# Anyone used alpharooms.com?



## mystry4all (19 Nov 2009)

Hi all,

I was just wondering if alpharooms.com is trustable website? Did anyone use it for their hotel bookings?

I am asking this because i wanted to book a hotel and the prices where unbelievable. It was something like 169euro for double bedroom in a 3/4 star hotel in temple bar and tallaght. For about 4 nights. 

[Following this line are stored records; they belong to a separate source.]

-- ==== Sys2Proof/Tests/Slice0.lean ====
section
/-!
SUPPORT. The model's own tests: the well-formedness check on good and ill-formed operands, one decoding per constructor
from a word written out bit by bit from `30_encoding.md` R65, one or two single ticks per instruction with the results
of `95_test_vectors.md`, and a witness for the hypotheses of every statement that has some.
-/

set_option Elab.async false

namespace Sys2Proof.Tests

open Sys2Proof Sys2Proof.Machine

/-! ## Well-formedness (R61, R63) -/

theorem test_field_x_refuses_16 : Field.fits .x 16 = false ∧ Field.fits .x 15 = true := by decide

theorem test_field_y_refuses_16 : Field.fits .y 16 = false ∧ Field.fits .y 15 = true := by decide

theorem test_field_n_refuses_16 : Field.fits .n 16 = false ∧ Field.fits .n 15 = true := by decide

theorem test_field_nn_refuses_256 : Field.fits .nn 256 = false ∧ Field.fits .nn 255 = true := by decide

theorem test_field_nnn_refuses_4096 : Field.fits .nnn 4096 = false ∧ Field.fits .nnn 4095 = true := by decide

/-- An operand list of the shape of DXYN with a row count of 16, which no word has. -/
theorem test_ill_formed_operands_refused :
    fieldsFit [(.x, 1), (.y, 2), (.n, 16)] = false ∧ fieldsFit [(.x, 16), (.nn, 0)] = false ∧
    fieldsFit [(.nnn, 4096)] = false ∧ fieldsFit [(.x, 1), (.y, 2), (.n, 15)] = true := by decide

theorem test_instruction_well_formed : (Instr.drw 15 15 15).wellFormed = true := by decide

/-! ## Decoding, each word written from its row of R65: op, x, y, n in groups of four bits -/

theorem test_decode_cls : decodeWord 0b0000_0000_1110_0000#16 = some .cls := by decide
theorem test_decode_ret : decodeWord 0b0000_0000_1110_1110#16 = some .ret := by decide
theorem test_decode_jp : decodeWord 0b0001_1010_1011_1100#16 = some (.jp 0xABC) := by decide
theorem test_decode_call : decodeWord 0b0010_1000_0000_0001#16 = some (.call 0x801) := by decide
theorem test_decode_seImm : decodeWord 0b0011_0001_1000_0010#16 = some (.seImm 1 0x82) := by decide
theorem test_decode_sneImm : decodeWord 0b0100_0010_0100_0001#16 = some (.sneImm 2 0x41) := by decide
theorem test_decode_seReg : decodeWord 0b0101_0011_0100_0000#16 = some (.seReg 3 4) := by decide
theorem test_decode_ldImm : decodeWord 0b0110_1111_0000_1001#16 = some (.ldImm 15 0x09) := by decide
theorem test_decode_addImm : decodeWord 0b0111_1000_1100_0000#16 = some (.addImm 8 0xC0) := by decide
theorem test_decode_ldReg : decodeWord 0b1000_0001_0010_0000#16 = some (.ldReg 1 2) := by decide
theorem test_decode_orReg : decodeWord 0b1000_0001_0010_0001#16 = some (.orReg 1 2) := by decide
theorem test_decode_andReg : decodeWord 0b1000_0001_0010_0010#16 = some (.andReg 1 2) := by decide
theorem test_decode_xorReg : decodeWord 0b1000_0001_0010_0011#16 = some (.xorReg 1 2) := by decide
theorem test_decode_addReg : decodeWord 0b1000_1010_0101_0100#16 = some (.addReg 10 5) := by decide
theorem test_decode_subReg : decodeWord 0b1000_1010_0101_0101#16 = some (.subReg 10 5) := by decide
theorem test_decode_shr : decodeWord 0b1000_1010_0101_0110#16 = some (.shr 10 5) := by decide
theorem test_decode_subnReg : decodeWord 0b1000_1010_0101_0111#16 = some (.subnReg 10 5) := by decide
theorem test_decode_shl : decodeWord 0b1000_1010_0101_1110#16 = some (.shl 10 5) := by decide
theorem test_decode_sneReg : decodeWord 0b1001_0011_0100_0000#16 = some (.sneReg 3 4) := by decide
theorem test_decode_ldI : decodeWord 0b1010_0011_0000_0101#16 = some (.ldI 0x305) := by decide
theorem test_decode_jpV0 : decodeWord 0b1011_0011_1010_1010#16 = some (.jpV0 0x3AA) := by decide
theorem test_decode_rnd : decodeWord 0b1100_0011_0000_1111#16 = some (.rnd 3 0x0F) := by decide
theorem test_decode_drw : decodeWord 0b1101_0001_0010_0101#16 = some (.drw 1 2 5) := by decide
theorem test_decode_skp : decodeWord 0b1110_0111_1001_1110#16 = some (.skp 7) := by decide
theorem test_decode_sknp : decodeWord 0b1110_0111_1010_0001#16 = some (.sknp 7) := by decide
theorem test_decode_ldVxDt : decodeWord 0b1111_0001_0000_0111#16 = some (.ldVxDt 1) := by decide
theorem test_decode_ldVxK : decodeWord 0b1111_0011_0000_1010#16 = some (.ldVxK 3) := by decide
theorem test_decode_ldDtVx : decodeWord 0b1111_1001_0001_0101#16 = some (.ldDtVx 9) := by decide
theorem test_decode_ldStVx : decodeWord 0b1111_0011_0001_1000#16 = some (.ldStVx 3) := by decide
theorem test_decode_addI : decodeWord 0b1111_0010_0001_1110#16 = some (.addI 2) := by decide
theorem test_decode_ldF : decodeWord 0b1111_0100_0010_1001#16 = some (.ldF 4) := by decide
theorem test_decode_ldB : decodeWord 0b1111_1110_0011_0011#16 = some (.ldB 14) := by decide
theorem test_decode_storeRegs : decodeWord 0b1111_0010_0101_0101#16 = some (.storeRegs 2) := by decide
theorem test_decode_loadRegs : decodeWord 0b1111_1111_0110_0101#16 = some (.loadRegs 15) := by decide

/-- Near misses of the rows (R64, R66, R141, vectors S8, A31, A32, K9, M22, U2 to U4). -/
theorem test_decode_unknown :
    [0x0000, 0x0123, 0x00E1, 0x00EF, 0x5341, 0x9341, 0x8128, 0x812F, 0xE09F, 0xF034, 0xF0FF, 0xFFFF].all
      (fun w : Word => decodeWord w == none) = true := by decide

/-- The host's number of a word has the word's high byte at the lower address (R44). -/
theorem test_decodeTableWord : decodeTableWord 16 0x1ABC = some (.jp 0xABC) := by decide

/-! ## Single ticks, from `95_test_vectors.md` -/

/-- The state after reset with a word at `pc`, one queued input, and registers as listed. -/
def bench (pc w : Word) (regs : List (Reg × Byte)) (keys : Word := 0) (rnd : Byte := 0) : State :=
  let s := State.reset
  regs.foldl (fun t p => t.writeReg p.1 p.2) ({ s with pc := pc, inputs := [⟨0, keys, rnd⟩] } |>.placeWord w)

/-- The same with I and bytes of memory at I. -/
def benchI (w i : Word) (bytes : List Byte) (regs : List (Reg × Byte)) : State :=
  let s := bench 0x200 w regs
  { s with i := i, mem := s.mem.storeBytes i.toNat bytes }

/-- What a step leaves, seen through `f`; none when it does not answer a next state. -/
def seen {α : Type} (s : State) (f : State → α) : Option α :=
  match step s with
  | .next t => some (f t)
  | .fault _ => none
  | .refused _ => none

/-- PC and the result. -/
def pcResult (t : State) : Word × Option TickResult := (t.pc, t.result)

/-- V[r], VF, PC and the result. -/
def regView (r : Reg) (t : State) : Byte × Byte × Word × Option TickResult := (t.reg r, t.reg Reg.vf, t.pc, t.result)

/-- The bytes of memory from `a` up. -/
def bytesAt (t : State) (a n : Nat) : List Byte := (List.range n).map fun j => t.mem.read (a + j)

theorem test_jp_T1 : seen (bench 0x200 0x1ABC []) pcResult = some (0x0ABC, some .ok) := by decide

theorem test_call_T6 :
    seen (let s := bench 0x400 0x2300 []; { s with sp := 15 }) (fun t => (t.pc, t.sp, t.stk[15])) =
      some (0x0300, 16, 0x0402) := by decide

theorem test_call_T7 :
    seen (let s := bench 0x400 0x2300 []; { s with sp := 16 }) (fun t => (t.pc, t.sp, t.mode, t.faultInfo)) =
      some (0x0400, 16, .fault, some ⟨.stackOverflow, 16⟩) := by decide

theorem test_ret_T11 :
    seen (let s := bench 0x300 0x00EE []; { s with sp := 2, stk := (s.stk.set 0 0x0206).set 1 0x0ABD })
      (fun t => (t.pc, t.sp)) = some (0x0ABD, 1) := by decide

theorem test_ret_T10 :
    seen (bench 0x200 0x00EE []) (fun t => (t.pc, t.mode, t.result)) =
      some (0x0200, .fault, some (.fatal ⟨.stackUnderflow, 0⟩)) := by decide

theorem test_jpV0_T13 : seen (bench 0x200 0xBFFF [(0, 0xFF)]) pcResult = some (0x10FE, some .ok) := by decide

theorem test_jpV0_T14 : seen (bench 0x200 0xB3AA [(3, 0x77)]) pcResult = some (0x03AA, some .ok) := by decide

theorem test_seImm_S1 : seen (bench 0x208 0x3100 []) pcResult = some (0x020C, some .ok) := by decide

theorem test_seImm_S13 : seen (bench 0xFFE 0x3000 []) pcResult = some (0x1002, some .ok) := by decide

theorem test_sneImm_S3 : seen (bench 0x300 0x4211 [(2, 0x10)]) pcResult = some (0x0304, some .ok) := by decide

theorem test_sneImm_S4 : seen (bench 0x300 0x4210 [(2, 0x10)]) pcResult = some (0x0302, some .ok) := by decide

theorem test_seReg_S5 : seen (bench 0x210 0x5340 [(3, 0x7F), (4, 0x7F)]) pcResult = some (0x0214, some .ok) := by decide

theorem test_seReg_S6 : seen (bench 0x210 0x5340 [(3, 0x7F), (4, 0x7E)]) pcResult = some (0x0212, some .ok) := by decide

theorem test_sneReg_S9 : seen (bench 0x210 0x9340 [(3, 0x01), (4, 0x02)]) pcResult = some (0x0214, some .ok) := by decide

theorem test_sneReg_S11 : seen (bench 0x210 0x9330 [(3, 0x55)]) pcResult = some (0x0212, some .ok) := by decide

theorem test_ldImm_L1 : seen (bench 0x200 0x6069 []) (regView 0) = some (0x69, 0, 0x0202, some .ok) := by decide

theorem test_addImm_L4 :
    seen (bench 0x200 0x71C0 [(1, 0x50)]) (regView 1) = some (0x10, 0, 0x0202, some .ok) := by decide

theorem test_addImm_L7 :
    seen (bench 0x200 0x7F02 [(15, 0xFF)]) (regView 15) = some (0x01, 0x01, 0x0202, some .ok) := by decide

theorem test_ldI_L8 :
    seen (benchI 0xA300 0xFFFF [] []) (fun t => (t.i, t.pc)) = some (0x0300, 0x0202) := by decide

theorem test_addI_L10 :
    seen (benchI 0xF01E 0x0FFF [] [(0, 0x01)]) (fun t => (t.i, t.reg Reg.vf)) = some (0x1000, 0) := by decide

theorem test_addI_L11 :
    seen (benchI 0xF01E 0xFFFF [] [(0, 0x02)]) (fun t => (t.i, t.pc)) = some (0x0001, 0x0202) := by decide

theorem test_rnd_L12 :
    seen (bench 0x200 0xC30F [] (rnd := 0xA7)) (regView 3) = some (0x07, 0, 0x0202, some .ok) := by decide

theorem test_ldReg_A1 :
    seen (bench 0x200 0x8120 [(2, 0x33)]) (regView 1) = some (0x33, 0, 0x0202, some .ok) := by decide

theorem test_orReg_A2 :
    seen (bench 0x200 0x8121 [(1, 0xF0), (2, 0x0C), (15, 0x01)]) (regView 1) =
      some (0xFC, 0x01, 0x0202, some .ok) := by decide

theorem test_andReg_A3 :
    seen (bench 0x200 0x8122 [(1, 0xF0), (2, 0x3C), (15, 0x01)]) (regView 1) =
      some (0x30, 0x01, 0x0202, some .ok) := by decide

theorem test_xorReg_A4 :
    seen (bench 0x200 0x8123 [(1, 0xF0), (2, 0x3C), (15, 0x01)]) (regView 1) =
      some (0xCC, 0x01, 0x0202, some .ok) := by decide

theorem test_addReg_A9 :
    seen (bench 0x200 0x8014 [(0, 0xFF), (15, 0x01)]) (regView 0) = some (0xFF, 0x00, 0x0202, some .ok) := by decide

theorem test_addReg_A11 :
    seen (bench 0x200 0x8F14 [(15, 0xFF), (1, 0x02)]) (regView 15) = some (0x01, 0x01, 0x0202, some .ok) := by decide

theorem test_subReg_A14 :
    seen (bench 0x200 0x8125 [(1, 0x05), (2, 0x0A), (15, 0x01)]) (regView 1) =
      some (0xFB, 0x00, 0x0202, some .ok) := by decide

theorem test_subReg_A15 :
    seen (bench 0x200 0x8125 [(1, 0x07), (2, 0x07)]) (regView 1) = some (0x00, 0x01, 0x0202, some .ok) := by decide

theorem test_shr_A21 :
    seen (bench 0x200 0x8106 [(0, 0x81)]) (regView 1) = some (0x40, 0x01, 0x0202, some .ok) := by decide

theorem test_shr_A22 :
    seen (let s := bench 0x200 0x8106 [(0, 0x81), (1, 0x06), (15, 0x01)]
          { s with params := { Params.default with shiftSource := .vx } }) (regView 1) =
      some (0x03, 0x00, 0x0202, some .ok) := by decide

theorem test_subnReg_A18 :
    seen (bench 0x200 0x8127 [(1, 0x05), (2, 0x0A)]) (regView 1) = some (0x05, 0x01, 0x0202, some .ok) := by decide

theorem test_subnReg_A19 :
    seen (bench 0x200 0x8127 [(1, 0x0A), (2, 0x05), (15, 0x01)]) (regView 1) =
      some (0xFB, 0x00, 0x0202, some .ok) := by decide

theorem test_shl_A27 :
    seen (bench 0x200 0x820E [(0, 0x81)]) (regView 2) = some (0x02, 0x01, 0x0202, some .ok) := by decide

theorem test_shl_A29 :
    seen (let s := bench 0x200 0x820E [(0, 0x81), (2, 0x40), (15, 0x01)]
          { s with params := { Params.default with shiftSource := .vx } }) (regView 2) =
      some (0x80, 0x00, 0x0202, some .ok) := by decide

theorem test_cls_D1 :
    seen (let s := bench 0x200 0x00E0 []; { s with fb := ((s.fb.fbXor 0 0).fbXor 63 0).fbXor 63 31 })
      (fun t => (t.fb, t.pc)) = some (FrameBuffer.clear, 0x0202) := by decide

/-- The glyph row C0 80 at (63, 31): wrap in both directions (D5). -/
theorem test_drw_D5 :
    seen (benchI 0xD012 0x0300 [0xC0, 0x80] [(0, 0x3F), (1, 0x1F)]) (fun t => (t.fb, t.reg Reg.vf)) =
      some (((FrameBuffer.clear.fbXor 63 0).fbXor 0 31).fbXor 63 31, 0x00) := by decide

theorem test_drw_D14 :
    seen (benchI 0xD012 0x0FFF [0x80] []) (fun t => (t.fb, t.pc, t.faultInfo)) =
      some (FrameBuffer.clear, 0x0200, some ⟨.outOfBoundsAccess, 0x1000⟩) := by decide

theorem test_skp_K3 : seen (bench 0x200 0xE09E [(0, 0x05)] (keys := 0xFFDF)) pcResult = some (0x0202, some .ok) := by decide

theorem test_skp_K7 :
    seen (bench 0x200 0xE09E [(0, 0x10)] (keys := 0xFFFF)) pcResult =
      some (0x0200, some (.fatal ⟨.outOfBoundsAccess, 0x10⟩)) := by decide

theorem test_sknp_K4 : seen (bench 0x200 0xE0A1 [(0, 0x05)] (keys := 0x0020)) pcResult = some (0x0202, some .ok) := by decide

theorem test_sknp_K5 : seen (bench 0x200 0xE0A1 [(0, 0x05)]) pcResult = some (0x0204, some .ok) := by decide

theorem test_ldVxDt_K10 :
    seen (let s := bench 0x200 0xF107 []; { s with dt := 0x04 }) (regView 1) =
      some (0x04, 0, 0x0202, some .ok) := by decide

theorem test_ldVxK_K14 :
    seen (bench 0x200 0xF30A [] (keys := 0x0004)) (fun t => (t.pc, t.mode, t.wx, t.kprev, t.result)) =
      some (0x0200, .waitKey, 3, 0x0004, some .awaitingKey) := by decide

/-- The later tick of Q3: key 2 held, key 3 newly pressed. -/
theorem test_ldVxK_Q3 :
    seen (let s := bench 0x200 0xF30A [] (keys := 0x000C)
          { s with mode := .waitKey, wx := 3, kprev := 0x0004 }) (fun t => (t.reg 3, t.pc, t.mode, t.result)) =
      some (0x03, 0x0202, .running, some .ok) := by decide

theorem test_ldDtVx_K11 :
    seen (bench 0x200 0xF015 [(0, 0x05)]) (fun t => (t.dt, t.st)) = some (0x05, 0x00) := by decide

Is someone used that website then i would like to know the experiences of you.


----------



## gipimann (19 Nov 2009)

*Re: Someone used alpharooms.com?*

Yes have used it and found it fine.  There's a thread about it on askaboutmoney, if I remember it's all positive reviews from the aam-ers!


----------



## Concert (19 Nov 2009)

*Re: Someone used alpharooms.com?*

We use them all the time for hotels and apartments all over world and have got brilliant discounts on top hotels, they are extremely reliable.  Have also used a company called Booking.com and found them excellent as well.


----------



## rosemartin (19 Nov 2009)

*Re: Someone used alpharooms.com?*

i used them for last holiday in sept and everything was as booked,also booked a transfer through them, will definetly use them again


----------



## tigra (19 Nov 2009)

*Re: Someone used alpharooms.com?*

I use them a lot and have never found a problem. There prices are usually best.


----------



## mystry4all (19 Nov 2009)

*Re: Someone used alpharooms.com?*

Thanks to all of you.......So it means it's a good website...I will also give a try to it...


----------



## SlurrySlump (20 Nov 2009)

*Re: Someone used alpharooms.com?*

Double check prices on www.hotelscomparison.com


----------



## mystry4all (20 Nov 2009)

*Re: Someone used alpharooms.com?*

are they irish websites?


----------



## MCMCDERMOTT (20 Nov 2009)

*Re: Someone used alpharooms.com?*

Hello I have used [broken link removed] on many occasions and always paid online with no difficulties (they also take LASER online) Prices and Customer Service etc second to none. Give them a try and no I am not on commission (wish I was!!!!)


----------



## Leo (20 Nov 2009)

*Re: Someone used alpharooms.com?*

Please post in the correct forum.


----------